Rajkumari Sharma Tankha

Love & Rage: The Inner World of Children by child psychotherapist Nupur Dhingra Paiva (Yoda Press, 235 pages, Rs 450) explores the emotional world of children—most of whom she has counselled over the years and whose stories she shares with permission. “By sharing these stories, I want to start conversations in people’s heads, between the child in them and the adult exterior and between generations in families, even if it is only a silent conversation with one participant,” the author writes in her preface.

But this book is not just about understanding children’s emotions; it is equally about understanding parenting challenges in today’s world. As the back cover mentions, “The book also takes a reader on a journey into their inner world of intense raging emotions which often goes unheeded by the outside world.”

Understanding the Emotional Challenges of Modern Childhood

No one can deny that these are difficult times for children.

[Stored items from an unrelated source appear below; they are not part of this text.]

-- ==== Sys2Proof/Syntax.lean ====
section
/-!
DEFINITION. Syntax.lean: the commands of the block.

One constructor for each row of the table of operations and events.  A command's operands are what comes from outside
with it: who writes and what, which object, and what the world did where the spec fixes no schedule.
-/
namespace Sys2Proof

/-- Who sends a dictionary access (R605): the PCIe physical function, VF `p` acting for partition `p`, a node on the
Strings bus, or the Marionette itself. -/
inductive Requester where
  | pf
  | vf (p : Nat)
  | strings (node : Nat)
  | marionette
  deriving DecidableEq, Repr

/-- A port group that lost arbitration, by its stall counter (Tables 3.5, 3.6, 3.10, 3.11): the TPA activation port, the VU
or the Stream Mover and remote group at a core's Local Store, or any group at a Frond Store. -/
inductive StorePort where
  | lsAct (core : Nat)
  | lsVu (core : Nat)
  | lsSm (core : Nat)
  | fs (frond : Nat)
  deriving DecidableEq, Repr

/-- Where stored bits went wrong (Table 3.9): 8 bytes of a Local Store or a Frond Store by offset, or an entry of an
Accumulator Store. -/
inductive StoreWord where
  | ls (core off : Nat)
  | fs (frond off : Nat)
  | acc (core entry : Nat)
  deriving DecidableEq, Repr

/-- What the engines met while a command ran, where the spec fixes no schedule: the cycles that accesses lost to arbitration
(R120), bits that went wrong in the stores before it ran (R142), the physical addresses of an HBM read that met an
uncorrectable or a corrected error (R737) and of a line whose MSC data or tag was bad (Table 3.9), the MSC's corrected errors,
an uncorrectable error on a translation table (R836), a residue mismatch (R184), and the cycles an engine waited or took where
the spec bounds them only.  DESIGN CHOICE (log 4). -/
structure RunObs where
  lost : List (StorePort × Nat) := []
  upsets : List (StoreWord × Nat) := []
  hbmBad : Option Nat := none
  hbmCorrected : Option Nat := none
  mscBad : Option Nat := none
  tagBad : Option Nat := none
  mscCorrected : Nat := 0
  tableBad : Bool := false
  residue : Bool := false
  waitCc : Nat := 0
  deriving DecidableEq, Repr

/-- What the timebase takes from outside at a frame boundary: the PTM time at the boundary in ns, where the PTM requester has
it (R78), and the class of the waveform that SYNC_IN held in the frame that ends (R804): false NORMAL, true INVERTED, none
INVALID. DESIGN CHOICE (log 4). -/
structure BoundaryObs where
  ptmTime : Option Nat := none
  syncClass : Option Bool := none
  deriving DecidableEq, Repr

/-- What Lichen did in a maintenance window (R745 to R748): how many bank-rows it scrubbed, the cycles that its scrub and the
writes that yield to it lost (R118, R153), and whether the repair of the first queued HBM row ended in the window, and how.
DESIGN CHOICE (log 4). -/
structure MaintObs where
  scrubbed : Nat := 0
  lost : List (StorePort × Nat) := []
  repair : Option Bool := none
  deriving DecidableEq, Repr

/-- The quiet around a transition of the decoded level of SYNC_IN: the ns since the one before it and to the next; whether it
rises, and the class of the waveform in its frame, as in `BoundaryObs` (R804, R807). DESIGN CHOICE (log 4). -/
structure EdgeObs where
  before : Nat := 40
  after : Nat := 40
  rising : Bool := true
  cls : Option Bool := some false
  deriving DecidableEq, Repr

/-- A tile that starts: its descriptor, and what its reads met (R249, R280). DESIGN CHOICE (log 4). -/
structure TileObs where
  id : Nat
  obs : RunObs := {}
  deriving DecidableEq, Repr

/-- A posted write that lands: its place among those waiting, counted from the oldest, and the cycles that it lost to
arbitration (R120). DESIGN CHOICE (log 4). -/
structure Landing where
  at_ : Nat
  lost : Nat := 0
  deriving DecidableEq, Repr

/-- What FEC met with a cell (R397): the codewords it corrected, and whether a codeword that the cell touches was
uncorrectable. DESIGN CHOICE (log 4). DESIGN CHOICE (log 96). -/
structure FecObs where
  corrected : Nat := 0
  bad : Bool := false
  deriving DecidableEq, Repr

/-- A RoCE v2 packet as an Ethernet port hands it over (R429); `ce` is a congestion mark. DESIGN CHOICE (log 93). -/
inductive RocePacket where
  | write (qp psn va rkey : Nat) (bytes : List Byte) (ce : Bool)
  | ack (qp psn : Nat)
  | nak (qp psn : Nat)
  | cnp (qp : Nat)
  | other
  deriving DecidableEq, Repr

/-- A BAR4 request (R761, R765): a read or a write, with the physical address of an HBM error that it met in its data or in
a translation table, and whether a write came poisoned. -/
inductive Bar4Req where
  | read (n : Nat) (bad tableBad : Option Nat)
  | write (bytes : List Byte) (poisoned : Bool) (tableBad : Option Nat)
  | unsupported
  deriving DecidableEq, Repr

With both parents working, rising crime rates and unlimited access to information through the internet, the emotional challenges children face today are immense. Their daily struggle with two equally strong emotions—love and rage—often pushes them towards peers for answers when emotionally involved parenting is absent. Not ideal, but increasingly common.

Most adults—parents, relatives, teachers and even doctors—focus heavily on a child’s physical and cognitive development. Social development comes next, but emotional development often remains neglected, says the author. Sadly, most parent-child interactions revolve around studies, instructions, advice and expectations. While a mother may quickly respond to a child’s physical discomfort, she is often slower to recognise emotional distress, points out Paiva.

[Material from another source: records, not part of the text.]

-- ==== Sys2Proof/Machine/Ops.lean ====
section
/-!
DEFINITION. Machine/Ops.lean: the named operations over registers, stores, HBM, fences and messages.
-/
namespace Sys2Proof.Machine

/-! ### Dictionary slots and counters -/

/-- The value of a dictionary slot (R600). -/
def State.reg (s : State) (k : Nat) : Word := Tbl.get (regDefault k) s.regs k

/-- The state with a dictionary slot replaced whole (R611). -/
def State.setReg (s : State) (k : Nat) (w : Word) : State := { s with regs := Tbl.set (regDefault k) s.regs k w }

/-- A slot as a number. -/
def State.nat (s : State) (k : Nat) : Nat := (s.reg k).toNat

/-- The value an entry has for the present frame, where a write acts from the next issue window only (R208, R574).
DEDUCED (log 46). -/
def State.liveNat (s : State) (k : Nat) : Nat := (Tbl.get none s.live k).getD (s.nat k)

/-- The state in which an entry keeps its present value for the rest of the frame. DEDUCED (log 46). -/
def State.keepLive (s : State) (k : Nat) : State := { s with live := Tbl.set none s.live k (some (s.liveNat k)) }

/-- A slot set to a number. -/
def State.setNat (s : State) (k n : Nat) : State := s.setReg k (wd n)

/-- A counter of `w` bits that saturates (R616). -/
def State.bump (s : State) (k : Nat) (n : Nat := 1) (w : Nat := 32) : State := s.setNat k (satAdd w (s.nat k) n)

/-- A counter of `w` bits that wraps (R616). -/
def State.wrapAdd (s : State) (k : Nat) (n : Nat := 1) (w : Nat := 64) : State :=
  s.setNat k ((s.nat k + n) % 2 ^ w)

/-- Bit `b` of a slot. -/
def State.bit (s : State) (k b : Nat) : Bool := bitOf (s.nat k) b

/-- The state with bit `b` of a slot set. -/
def State.setBit (s : State) (k b : Nat) : State := s.setReg k (s.reg k ||| wd (2 ^ b))

/-- What an unlisted byte of a long entry reads as (Table 21.3). DESIGN CHOICE (log 11). -/
def octDefault (i : Nat) : Byte := if i / 512 = kGranuleOwner then 0xFF else 0

/-- Byte `i` of a long entry. -/
def State.oct (s : State) (k i : Nat) : Nat := (Tbl.get (octDefault (k * 512 + i)) s.octs (k * 512 + i)).toNat

/-- The state with byte `i` of a long entry replaced. -/
def State.setOct (s : State) (k i : Nat) (b : Byte) : State :=
  { s with octs := Tbl.set (octDefault (k * 512 + i)) s.octs (k * 512 + i) b }

/-- The first `n` bytes of a long entry. -/
def State.octBytes (s : State) (k n : Nat) : List Byte := (countFrom 0 n).map fun i => BitVec.ofNat 8 (s.oct k i)

/-- The state with a long entry replaced whole (R611). -/
def State.setOctFrom (s : State) (k : Nat) : Nat → List Byte → State
  | _, [] => s
  | i, b :: t => (s.setOct k i b).setOctFrom k (i + 1) t

/-- Byte `i` of an entry of at most 8 bytes. -/
def State.regByte (s : State) (k i : Nat) : Nat := bitsOf (s.nat k) (8 * i + 7) (8 * i)

/-- The state with something sent out. DESIGN CHOICE (log 6). -/
def State.emit (s : State) (o : Output) : State := { s with out := s.out ++ [o] }

/-- The current frame number (R67). -/
def State.frameNo (s : State) : Nat := s.nat kFrameNumber % 2 ^ 48

/-- Takes a free value: the counter advances.
DESIGN CHOICE (log 17). DESIGN CHOICE (log 18). DESIGN CHOICE (log 19). DESIGN CHOICE (log 20). DESIGN CHOICE (log 21). DESIGN CHOICE (log 22). DESIGN CHOICE (log 23). DESIGN CHOICE (log 24). DESIGN CHOICE (log 25). DESIGN CHOICE (log 26). DESIGN CHOICE (log 27). DESIGN CHOICE (log 28). DESIGN CHOICE (log 29). DESIGN CHOICE (log 30). DESIGN CHOICE (log 31). DESIGN CHOICE (log 32). DESIGN CHOICE (log 33). DESIGN CHOICE (log 34). DESIGN CHOICE (log 35). DESIGN CHOICE (log 36). DESIGN CHOICE (log 37). DESIGN CHOICE (log 38). DESIGN CHOICE (log 39). DESIGN CHOICE (log 40). -/
def State.takeFree (s : State) : State := { s with free := s.free + 1 }

/-- Bytes whose contents are undefined: free values. -/
def freeBytes (n k : Nat) : List Byte := (countFrom n k).map Config.freeByte

/-- Whether the die runs: its rails are up and chip reset is released (R69, R678). -/
def State.dieUp (s : State) : Bool := s.nat kPowerState == 2 && !s.boot.inReset

/-- Whether the Marionette may transmit on Strings: its state is ACTIVE or ERROR_PASSIVE, it is not restarting, and its
transceiver is connected (R636, R652, R820). -/
def State.stringsUp (s : State) : Bool :=
  decide (s.nat kStringsState ≤ 1) && decide (s.nat kNodeId ≠ 0) && !s.mario.restarting && s.mario.connected &&
  s.mario.inputOn

/-! ### PCIe messages -/

/-- A PCIe function. -/
def State.fn (s : State) (f : Nat) : FnSt := Tbl.get {} s.fns f

/-- The state with a PCIe function replaced. -/
def State.setFn (s : State) (f : Nat) (v : FnSt) : State := { s with fns := Tbl.set {} s.fns f v }

/-- Whether a function may send memory writes and messages (R774). -/
def FnSt.sends (f : FnSt) : Bool := f.bme && !f.d3hot

/-- A memory write of a function: sent, held in order while the function may not send (R774), or lost while the link is
down (R782). -/
def State.hostWrite (s : State) (fn addr : Nat) (bytes : List Byte) : State :=
  let f := s.fn fn
  if s.linkDown then s.bump kHostWritesLost
  else if f.sends then s.emit (.hostWrite fn addr bytes)
  else s.setFn fn { f with held := f.held ++ [(addr, bytes)] }

/-- An MSI-X message: sent, or its pending bit set (R773, R774). -/
def State.msix (s : State) (fn vec : Nat) : State :=
  let f := s.fn fn
  if s.linkDown then s
  else if f.sends && !f.fnMask && f.unmasked.contains vec then s.emit (.msix fn vec)
  else if f.pendingVecs.contains vec then s
  else s.setFn fn { f with pendingVecs := f.pendingVecs ++ [vec] }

Parenting, Emotional Neglect and Family Dynamics

Drawing from real counselling cases from her professional career, Paiva discusses crucial parenting and child psychology issues such as sibling rivalry, behavioural problems caused by emotional neglect, and the impact of absent fathers and troubled adult relationships on children’s mental health.

In many Indian households, fathers continue to play a limited role in child-rearing. The importance of a father’s emotional involvement in a child’s life rarely receives the attention it deserves. This is one of the key concerns Love & Rage addresses, and Paiva deserves appreciation for highlighting this often-overlooked issue.

The author also examines seemingly harmless everyday incidents that can leave deep and lasting emotional scars on children.

Valuable Lessons for Parents and Caregivers

Through the book, Paiva offers several important insights, perhaps the most significant being the importance of self-worth and emotional self-care. Drawing from her own life experiences, she writes that being undemanding, restrained and self-effacing is not a healthy path to self-worth. Resourcefulness born only out of frustration may reflect grit, but not necessarily emotional well-being.

She also offers strong words of caution for parents: our earliest relationships become our emotional blueprints. We often treat others the way we were treated as children. Her message is clear—treat your children with emotional sensitivity and care for their inner needs.

This book helps readers understand both their children and the child within themselves. It sheds light on children’s emotional needs and the consequences of neglecting them. Love & Rage offers deep insights into child emotional development and serves as an essential read for parents, educators and caregivers. As Paiva rightly points out, children need far more than food, clothes and education—it is high time parents recognised their emotional needs too.